Data extracts:
= = = =
/-- The type letter fused for a site, "0" for an empty one (R5). -/
def State.siteType (s : State) (n : Nat) : Nat := s.fget R.hubIdSitemap (8 * n + 7) (8 * n)

/-- What a load names beside the image: bases (none in the basic form), swap target, allow_oversub. -/
structure LoadOpt where
  base : Option (Nat × Nat) := none
  swap : Option Nat := none
  oversub : Bool := false
deriving DecidableEq, Repr

/-- The link limit of a load (R145). -/
def LoadOpt.limit (o : LoadOpt) : Nat := if o.oversub then 255 else 64

/-- FAB_DRS_LOAD: the checks of Table 5-5 in order, then the reservations (R147 to R149). -/
def State.drsLoad (s : State) (g : W64) (size ctx : Nat) (o : LoadOpt) : AxR :=
  s.withImage g size fun s img => match img with
  | none => refuse s dBadHeader
  | some img =>
    let (body, e) := s.imgVerify img 0x54555242 size 0
    if !imgHeadOk img then refuse s dBadHeader
    else if e ≠ 0 then refuse s e
    else if !imgRecordsOk img body then refuse s dMalformed
    else if !s.bget (R.xltCtx ctx) 63 then refuse s dContextDead
    else match (List.range 64).find? (fun h => (tget s.dress h).isNone) with
      | none => refuse s dNoHandle
      | some h =>
        let n := imgU img 0x14 2
        let claim := (recsOf img (imgSects img) 1).headD []
        let sync := imgU claim 0 2
        if (List.range 8).any (fun k => let c := imgU claim (4 + k) 1; c != 0 && c != s.siteType k) then refuse s dSiteMismatch
        else
          let (base, pe) := match o.base with
            | some (b, _) => (b, s.placeCheck b n o.swap)
            | none => s.placeBase n (imgU img 0x16 1)
          if pe ≠ 0 then refuse s pe
          else
            let sb := match o.base with
              | some (_, b) => if s.syncRun b sync 0 then some b else none
              | none => s.freeRun sync
            match sb with
            | none => refuse s dSyncExhausted
            | some sb =>
              if !relocsOk img then refuse s dMalformed
              else
                let xs := (imgStreams img).map (s.routed base)
                match routeFull s.allStreams xs, linkOver s.allStreams xs o.limit with
                | some b, _ => .refuse s dRouteFull (p16 b ++ p16 0)
                | none, some (b, l) => .refuse s dLinkOversub (p16 b ++ p16 (linkCode l))
                | none, none =>
                  let d : Dressing :=
                    { ctx := ctx, image := g.toNat, size := size
                      digest := BitVec.ofNat 512 (imgU img 0x30 64), dressId := BitVec.ofNat 64 (imgU img 0x20 8), n := n
                      lbase := base, sbase := sb, syncs := sync, streams := xs, target := o.swap.filter fun a => (tget s.dress a).isSome, oversub := o.oversub }
                  let s := (List.range sync).foldl (fun s i =>
                    (s.fset (R.syncStatus (sb + i)) 29 28 1).fset (R.syncStatus (sb + i)) 27 22 h) s
                  let s := { s with dress := tput s.dress h d }
                  let s := { s with bist := { s.bist with online := s.bist.online.filter fun t => !(s.tilesOf d).contains t } }
                  .done s.measCommit 0 (p16 h ++ p16 base ++ p16 sb)

/-- FAB_DRS_LOAD. -/
def execFabDrsLoad (q : Req) (image : W64) (size ctx : Nat) (s : State) : Outc :=
  run (mbxOk q) (axotte s q 0x0401 fun s => if 4096 ≤ ctx then invalid s else s.drsLoad image size ctx {})

/-- FAB_DRS_LOAD expert: bases and swap target (0xFF none) as given; a handle that names no dressing holds no tile (log entry 134). -/
def execFabDrsLoadExpert (q : Req) (image : W64) (size ctx lbase sbase swap : Nat) (oversub : Bool) (s : State) : Outc :=
  run (mbxOk q) (axotte s q 0x8401 fun s =>
    if 4096 ≤ ctx ∨ (swap ≠ 0xFF ∧ 64 ≤ swap) then invalid s
    else s.drsLoad image size ctx { base := some (lbase, sbase), swap := if swap = 0xFF then none else some swap, oversub := oversub })

/-! ### Activation (Table 5-7) -/

/-- A dressing replaced, and its last detail code set. -/
def State.putD (s : State) (h : Nat) (d : Dressing) : State := { s with dress := tput s.dress h d }

/-- The physical tile of a dressing tile. -/
def State.dtile (s : State) (d : Dressing) (t : Nat) : Nat := (s.ptile (d.lbase + t)).getD 0

/-- Step 2: every segment copied into its tile. -/
def State.copySegs (s : State) (d : Dressing) (gs : List Seg) : State :=
  gs.foldl (fun s g => s.lmWrite (s.dtile d g.t) g.off g.data false) s

/-- Local memories written by a failed activation hold unspecified contents (R152). -/
def State.freeBytes (s : State) (n : Nat) : List Byte := (List.range n).map fun i => (Config.freeValue (s.freeCtr + i)).setWidth 8
def State.freeSegs (s : State) (d : Dressing) (gs : List (Nat × Nat × Nat)) : State :=
  gs.foldl (fun s g =>
    { s with freeCtr := s.freeCtr + g.2.2 }.lmWrite (s.dtile d g.1) g.2.1 (s.freeBytes g.2.2) false) s
/-- Where segments lie: tile, offset, length. -/
def segPlaces (gs : List Seg) : List (Nat × Nat × Nat) := gs.map fun g => (g.t, g.off, g.data.length)

/-- The presets of one tile (Table 5-3): pc, arithmetic registers, DMA rings. -/
def State.presetTile (s : State) (p : Nat) (r : List Byte) : State :=
  let s := s.set (R.tileSeqPc p) (BitVec.ofNat 64 (imgU r 2 2))
  let s := (s.arithWr p (BitVec.ofNat 32 (imgU r 4 4))).seedWr p (BitVec.ofNat 32 (imgU r 8 4))
  [0, 1, 2, 3].foldl (fun s c => s.set (R.tileDmaCtrl p c) (BitVec.ofNat 64 (imgU r (12 + 4 * c) 4))) s

/-- Step 3: DMA indices 0, presets, scalar registers, relocations, initial counts. -/
def State.presets (s : State) (d : Dressing) (img : List Byte) : State :=
  let ss := imgSects img
  let s := (s.tilesOf d).foldl (fun s p => [0, 1, 2, 3].foldl (fun s c => (s.set (R.tileDmaHead p c) 0).set (R.tileDmaTail p c) 0) s) s
  let s := (recsOf img ss 3).foldl (fun s r => s.presetTile (s.dtile d (imgU r 0 2)) r) s
  let s := (recsOf img ss 4).foldl (fun s r =>
    let add := if imgU r 3 1 = 1 then d.sbase else if imgU r 3 1 = 2 then d.lbase else 0
    s.setSr (s.dtile d (imgU r 0 2)) (imgU r 2 1) (BitVec.ofNat 32 (imgU r 4 4 + add))) s
  let s := (recsOf img ss 6).foldl (fun s r =>
    let p := s.dtile d (imgU r 0 2)
    let b := leNat (s.lmRead p (imgU r 4 4) 8)
    s.lmWrite p (imgU r 4 4) (leBytes 8 (b + 4 * d.sbase)) false) s
  let init (i : Nat) : Nat := match (recsOf img ss 5).find? (fun r => imgU r 0 2 == i) with | some r => imgU r 8 8 | none => 0
  (List.range d.syncs).foldl (fun s i => s.syncSet (d.sbase + i) (BitVec.ofNat 64 (init i)) true) s

/-- Registers of a tile that step 3 writes. -/
def presetRegs (p : Nat) : List Reg :=
  [R.tileSeqPc p, R.tileArithCtrl p, R.tileArithSrSeed p] ++ [0, 1, 2, 3].flatMap fun c => [R.tileDmaCtrl p c, R.tileDmaHead p c, R.tileDmaTail p c]

/-- A dressing with what step 3 is about to write over. -/
def State.keepUndo (s : State) (d : Dressing) : Dressing :=
  { d with undoRegs := ((s.tilesOf d).flatMap presetRegs).map fun a => (a, s.get a)
           undoTiles := (s.tilesOf d).map fun p => (p, (s.tile p).sreg, (s.tile p).gen)
           undoSyncs := (List.range d.syncs).map fun i => s.get (R.syncCount (d.sbase + i)) }

/-- Step 3 undone (R152). -/
def State.undoPresets (s : State) (d : Dressing) : State :=
  let s := d.undoRegs.foldl (fun s e => s.set e.1 e.2) s
  let s := d.undoTiles.foldl (fun s e => s.modTile e.1 fun x => { x with sreg := e.2.1, gen := e.2.2 }) s
  d.undoSyncs.zipIdx.foldl (fun s e => s.syncSet (d.sbase + e.2) e.1 true) s

/-- Capacity of a tile consumer (R88). -/
def DStream.cap (x : DStream) : Nat := if x.ring then 64 * 2 ^ x.ringSize else 64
= = = =
Exercise brief:
What is needed is an exact copy of the lines above, from the one containing "let p := s.dtile d (imgU r 0 2)" through the one containing "s.lmWrite p (imgU", with nothing added.

Response to this exercise:
    let p := s.dtile d (imgU r 0 2)
    let b := leNat (s.lmRead p (imgU r 4 4) 8)
    s.lmWrite p (imgU r 4 4) (leBytes 8 (b + 4 * d.sbase)) false) s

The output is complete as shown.